Look – I don't want to scare you..

I don't scare easily.

You nearly wet yourself at the sight of the image of you and Draco on the flag –

That's different, you big beastie-git, says Ron. I'm not doing anything for you, or any of the other dragons, until I find out exactly what is going on. Do you understand me?

Fine. If you're going to be so damn picky. The dragon snorts.  If you heard dragons talking about six-man and one-man, the words are from an old rhyme – a nursery song, really. Let me see:

The last stone of the Summoning, the last bondage of our kind,
Forged in foriegn planet-body, sent to tame and bind.
So the spell be broken, the medallion must be lost.
Six-man wields the fire; one-man tames the frost.

"That's really lame," Ron whispers, after considering the poem for a few minutes.

It loses something in the translation.

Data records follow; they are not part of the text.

/-! ## The configuration image (R451) -/

/-- The image's fields: package, partitions, features, ceilings in MHz and W. Of CPMODE the two bits that PMODE has count
(log 39). -/
def imagePkg (im : List Byte) : Nat := fld (fieldAt im 0x0C 4) 0 12
def imagePmode (im : List Byte) : Nat := fld (fieldAt im 0x0C 4) 12 2
def imageFeat (im : List Byte) (n : Nat) : W64 := word64 (im.drop (0x10 + 8 * n))
def imageFmaxc (im : List Byte) : Nat := min 2400 (fieldAt im 0x30 2)
def imageFmaxs (im : List Byte) : Nat := min 1800 (fieldAt im 0x32 2)
def imagePmax (im : List Byte) : Nat := min 3000 (fieldAt im 0x34 2)

/-- The image verifies: it is one, its length is that of its body and signature, no reserved field is set, and its signature
is good. -/
def imageGood (im : List Byte) : Bool :=
  fieldAt im 0 4 == 0x47434653 && fieldAt im 4 2 == 1 && fieldAt im 6 2 == 0 && decide (0x40 ≤ fieldAt im 8 4)
    && im.length == fieldAt im 8 4 + 4627 && fieldAt im 0x0E 2 == 0 && fieldAt im 0x36 10 == 0 && Config.imageSigned im

/-! ## What a start makes (R452) -/

/-- A start under way: the journal, the outcomes so far and the units fenced. -/
structure Boot where
  journal : List JEntry
  start : W32
  /-- the next free value -/
  choice : Nat
  /-- the harbourmaster's cycle count (R9) -/
  hm : Nat
  /-- of management flash (R451, R453) -/
  images : Vector (List Byte) 2
  uses : Tbl Nat
  fenced : List BootUnit
  /-- units that have passed by their alternative -/
  second : List BootUnit
  /-- a step without which only recovery mode is left has failed -/
  recovery : Bool
  deriving DecidableEq, Repr

/-- A free value. -/
def Boot.free (b : Boot) : Nat × Boot := (Config.freeBits b.choice, { b with choice := b.choice + 1 })

/-- A journal entry is written, a free number of the harbourmaster's cycles after the last; the ring holds 4,096 (R9,
R453; log 2). -/
def Boot.note (b : Boot) (u : BootUnit) (att out : Nat) : Boot :=
  let (x, b) := b.free
  let hm := b.hm + x
  let e : JEntry := { start := b.start, step := u.step, unit := u.unit, att := att, out := out, hcyc := BitVec.ofNat 64 hm }
  { b with hm := hm, journal := (b.journal ++ [e]).drop (b.journal.length + 1 - 4096) }

/-- An attempt: whether it passed, which is free but for a configuration image (R451). A passed alternative counts a start
that has used it, and an attempt of the step itself begins the count anew (R453). -/
def Boot.attempt (b : Boot) (u : BootUnit) (att : Nat) : Bool × Boot :=
  let b := b.note u att 0
  let (x, b) := b.free
  let ok := if u.step = 2 then imageGood b.images[att % 2] else x % 2 == 0
  let key := u.step * 2 ^ 16 + u.unit
  let b := b.note u att (if ok then 1 else 2)
  (ok, if att = 0 then { b with uses := b.uses.erase key }
    else if ok then { b with uses := b.uses.set key (b.uses.getD key 0 + 1), second := b.second ++ [u] } else b)

/-- The unit is fenced; of steps 1, 2 and 9, the device is left in recovery mode (R451, R452; log 39). -/
def Boot.fence (b : Boot) (u : BootUnit) : Boot :=
  { b with fenced := b.fenced ++ [u], recovery := b.recovery || [1, 2, 9].contains u.step }

/-- What the journal and the count of uses ask for at a unit. -/
def Boot.plan (b : Boot) (u : BootUnit) : BootPlan := bootPlan b.journal (b.uses.getD (u.step * 2 ^ 16 + u.unit) 0) u

/-- The unit's step is not begun: in recovery mode no more than the Fueveip links are trained, of which the control aperture
has need (R451; log 39). -/
def Boot.passes (b : Boot) (u : BootUnit) : Bool := b.recovery && u.step != 7

/-- One unit of a start: the step itself and then its alternative, or what the journal asks for (R452, R453). -/
def Boot.unit (b : Boot) (u : BootUnit) : Boot :=
  let second (b : Boot) : Boot :=
    let (ok, b) := b.attempt u 1
    if ok then b else b.fence u
  if b.passes u then { b with fenced := b.fenced ++ [u] }
  else match b.plan u with
  | .skip => (b.note u 0 3).fence u
  | .alternative => second b
  | .itself =>
    let (ok, b) := b.attempt u 0
    if ok then b else if hasAlternative u.step then second b else b.fence u

/-- A start whose attempt at some unit hangs: the journal that the watchdog finds (R453). -/
def Boot.hang (b : Boot) (n : Nat) : Boot :=
  let b := (bootUnits.take n).foldl Boot.unit b
  match bootUnits[n]? with
  | none => b
  | some u => if b.passes u then b else match b.plan u with
    | .skip => b
    | .alternative => b.note u 1 0
    | .itself => b.note u 0 0

/-! ## The present masks (R449, R453) -/

/-- The unit of a step is fenced. -/
def Boot.out (b : Boot) (step die num : Nat) : Bool := b.fenced.contains { step := step, die := die, num := num }

/-- A cluster is fenced: by its island or by its self-test. -/
def Boot.clusterOut (b : Boot) (die c : Nat) : Bool := b.out 3 die c || b.out 4 die c

/-- A number from its bits. -/
def bitsOf (n : Nat) (f : Nat → Bool) : W64 := BitVec.ofNat 64 ((List.range n).foldl (fun x i => x + if f i then 2 ^ i else 0) 0)

/-- CORES of a die. -/
def Boot.coreMask (b : Boot) (die : Nat) : W64 := bitsOf 64 fun i => !b.clusterOut die (i / 4)

/-- CLU of a die. An island that is no cluster's clears no bit, since the masks are of units (R7; log 39). -/
def Boot.unitMask (b : Boot) (die : Nat) : W64 := bitsOf 58 fun i =>
  if i < 48 then !b.clusterOut die (i % 16)
  else if i < 50 then !b.out 4 die (i - 32)
  else if i < 52 then !b.out 5 die (i - 50)
  else if i = 52 then !b.out 6 die 0
  else if i < 57 then !b.out 8 die (i - 53)
  else die % 2 == 0 && !b.out 7 die 0

/-- The unit of step n that covers the package has passed by its alternative. -/
def Boot.other (b : Boot) (n : Nat) : Bool := b.second.contains { step := n, die := 0, num := 0 }

/-- The configuration image in use; none when neither copy verified (R451). -/
def Boot.image (b : Boot) : Option (List Byte) :=
  if b.out 2 0 0 then none else some (if b.other 2 then b.images[1] else b.images[0])

/-- MFW and MCFG; zeros of what was not verified (R449, R451, R452; log 39). -/
def Boot.mfw (b : Boot) : List Byte :=
  if b.out 1 0 0 then List.replicate 64 0 else leBytes 64 (Config.firmwareHash (if b.other 1 then 1 else 0))
def Boot.mcfg (b : Boot) : List Byte :=
  match b.image with
  | some im => sha3x512 im
  | none => List.replicate 64 0

/-- The identity block after a start (R449, R451, R452). -/
def Boot.ident (b : Boot) (old : Ident) : Ident :=
  let im := b.image.getD []
  { devid := old.devid, pkg := if b.recovery then 0xFFF else imagePkg im, pmode := imagePmode im,
    cores := Vector.ofFn fun (i : Fin 4) => b.coreMask i.val,
    clusters := Vector.ofFn fun (i : Fin 4) => b.unitMask i.val,
    feat := if b.recovery then Vector.replicate 4 0 else Vector.ofFn fun (i : Fin 4) => imageFeat im i.val,
    facc := Vector.replicate 4 0, flock := false, mfw := b.mfw, mcfg := b.mcfg }

/-! ## Islands (R454, R455) -/

/-- The island of a die before any reading. -/
def Island.new : Island := { freq := 0, mv := 0, slack := 0, temp := 0, gated := false, fenced := false, lowered := 0 }

/-- Every island's number. -/
def islandNos : List Nat := List.range 128

/-- A cluster island (R454). -/
def isClusterIsland (n : Nat) : Bool := decide (n % 32 < 16)

/-- The frequency ceiling of an island: that of the shared-cache islands, and of all others (R451, R454; log 39). -/
def Power.ceiling (p : Power) (n : Nat) : Nat := if 16 ≤ n % 32 ∧ n % 32 < 24 then p.fmaxs else p.fmaxc

/-- An island planned anew: a free multiple of 100 MHz up to its ceiling, with free readings; what the power limit had taken
of the old frequency is forgotten (R454, R455; log 2). -/
def State.planIsland (s : State) (n : Nat) : State :=
  let (f, s) := s.free
  let (v, s) := s.free
  let (k, s) := s.free
  let (t, s) := s.free
  let p := s.harbour.power
  let i := p.islands.getD n Island.new
  let i := { i with freq := f % (p.ceiling n / 100 + 1) * 100, mv := v % 2 ^ 16, slack := k % 2 ^ 16, temp := t % 2 ^ 8,
                    lowered := 0 }
  { s with harbour := { s.harbour with power := { p with islands := p.islands.set n i } } }

/-- The margins of every island are planned (R454). -/
def State.planAll (s : State) : State :=
  let s := islandNos.foldl State.planIsland s
  { s with harbour := { s.harbour with power := { s.harbour.power with planned := s.clk.hours } } }

def execMarginReplan (s : State) : Out :=
  .next (if s.harbour.power.planned + 1024 ≤ s.clk.hours then s.planAll else s)

/-- An island changed. -/
def State.setIsland (s : State) (n : Nat) (f : Island → Island) : State :=
  let p := s.harbour.power
  { s with harbour := { s.harbour with power := { p with islands := p.islands.set n (f (p.islands.getD n Island.new)) } } }

/-- The steps by which the power limit has lowered an island. -/
def Power.lowered (p : Power) (n : Nat) : Nat := (p.islands.getD n Island.new).lowered

/-- The cluster islands, and those that can go down a step. -/
def clusterIslands : List Nat := islandNos.filter isClusterIsland
def Power.canLower (p : Power) : List Nat := clusterIslands.filter fun n => decide (200 ≤ (p.islands.getD n Island.new).freq)

/-- The island that goes down next: of those lowered least, the highest (R455; log 39). -/
def Power.nextDown (p : Power) : Option Nat :=
  let l := p.canLower
  (l.reverse).find? fun n => l.all fun m => decide (p.lowered n ≤ p.lowered m)

/-- The island that goes up next: of those lowered most, the lowest; none above its ceiling (R454). -/
def Power.nextUp (p : Power) : Option Nat :=
  clusterIslands.find? fun n => decide (0 < p.lowered n) && clusterIslands.all (fun m => decide (p.lowered m ≤ p.lowered n))
    && decide ((p.islands.getD n Island.new).freq + 100 ≤ p.ceiling n)

/-- The power limit in W. -/
def Power.limit (p : Power) : Nat := min p.pcap p.pmax

/-- A 10 ms window ends with an average power: above the limit an island steps down; after 100 ms below 95 % of it one steps
up. A limit that one step does not meet takes further such events, which nothing spaces: each is one step (R455, R461). -/
def execPowerWindowTimer (watts : Nat) (s : State) : Out :=
  let p := s.harbour.power
  let calm := if watts * 100 < p.limit * 95 then p.calm + 1 else 0
  let s : State := { s with harbour := { s.harbour with power := { p with calm := calm } } }
  if p.limit < watts then
    .next (match p.nextDown with
      | some n => s.setIsland n fun i => { i with freq := i.freq - 100, lowered := i.lowered + 1 }
      | none => s)
  else if 10 ≤ calm then
    .next (match p.nextUp with
      | some n => s.setIsland n fun i => { i with freq := i.freq + 100, lowered := i.lowered - 1 }
      | none => s)
  else .next s

/-- PCAP is written (R455). -/
def State.putPcap (s : State) (v : Nat) : State :=
  { s with harbour := { s.harbour with power := { s.harbour.power with pcap := v % 2 ^ 16 } } }

def execPcapWrite (v : W32) (s : State) : Out := .next (s.putPcap v.toNat)

/-- Every cluster island gated, or running again. -/
def State.gateAll (s : State) (on : Bool) : State :=
  let s : State := { s with harbour := { s.harbour with power := { s.harbour.power with coolantOut := on } } }
  clusterIslands.foldl (fun s n => s.setIsland n fun i => { i with gated := on }) s

/-- The coolant leaves its range: the cluster islands are gated, and the report names no grid (R455, R459). -/
def execCoolantExcursion (s : State) : Out :=
  if s.harbour.power.coolantOut then .next s
  else .next ((s.gateAll true).report none [] .coolant { die := 0, from_ := 0, unit := 0 } 0 0 0 0)

def execCoolantRestored (s : State) : Out := .next (if s.harbour.power.coolantOut then s.gateAll false else s)

/-! ## Starts and resets (R452, R453, R460) -/

/-- The islands of a die before they are planned: those whose power-up failed are fenced. -/
def Boot.islands (b : Boot) : Tbl Island :=
  (b.fenced.filter fun u => u.step == 3).foldl (fun t u => t.set (32 * u.die + u.num) { Island.new with fenced := true }) []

The dragon sounds slightly offended, but perseveres. The story has it that the breeders didn't actually create the medallion. They found it in a coarser form – and shaped it into the likeness you've seen. In order to destroy it – and it must be destroyed – two humans must, well. Destroy it.

"I thought you told me you'd know how to fix thing. ‘Destroy it’ sounds a bit bloody vague for my liking. Sort of getting faced with a giant monster and being told to ‘Kill it’. Or like meeting a beautiful woman, and your friends telling you, go –"

Look. Okay. I'm kind of playing it by ear. We don't even know if you're the one.

"Bugger this for a lark." Ron massages his temples with his fingertips. He's definately on route to a migrane.

Hey, come on. Look on the bright side.

"What bright side?" Ron hisses. "From what you've told me, I'm going to end up as some bloody hero. Or something similar. And I saw what that did to Harry – turned him into a fidgety, nerve-wracked git. I'm not letting it happen to me. And I have a date on Wednesday. Sister of the girl who dumped me last week. I'm sure as hell not messing that up."

No more than it already is messed up, you mysoginist pervert.

"Excuse me? And who's been filling who's mind with smut?"

The dragon scoffs. I'm just working with what's already in there, sweetheart.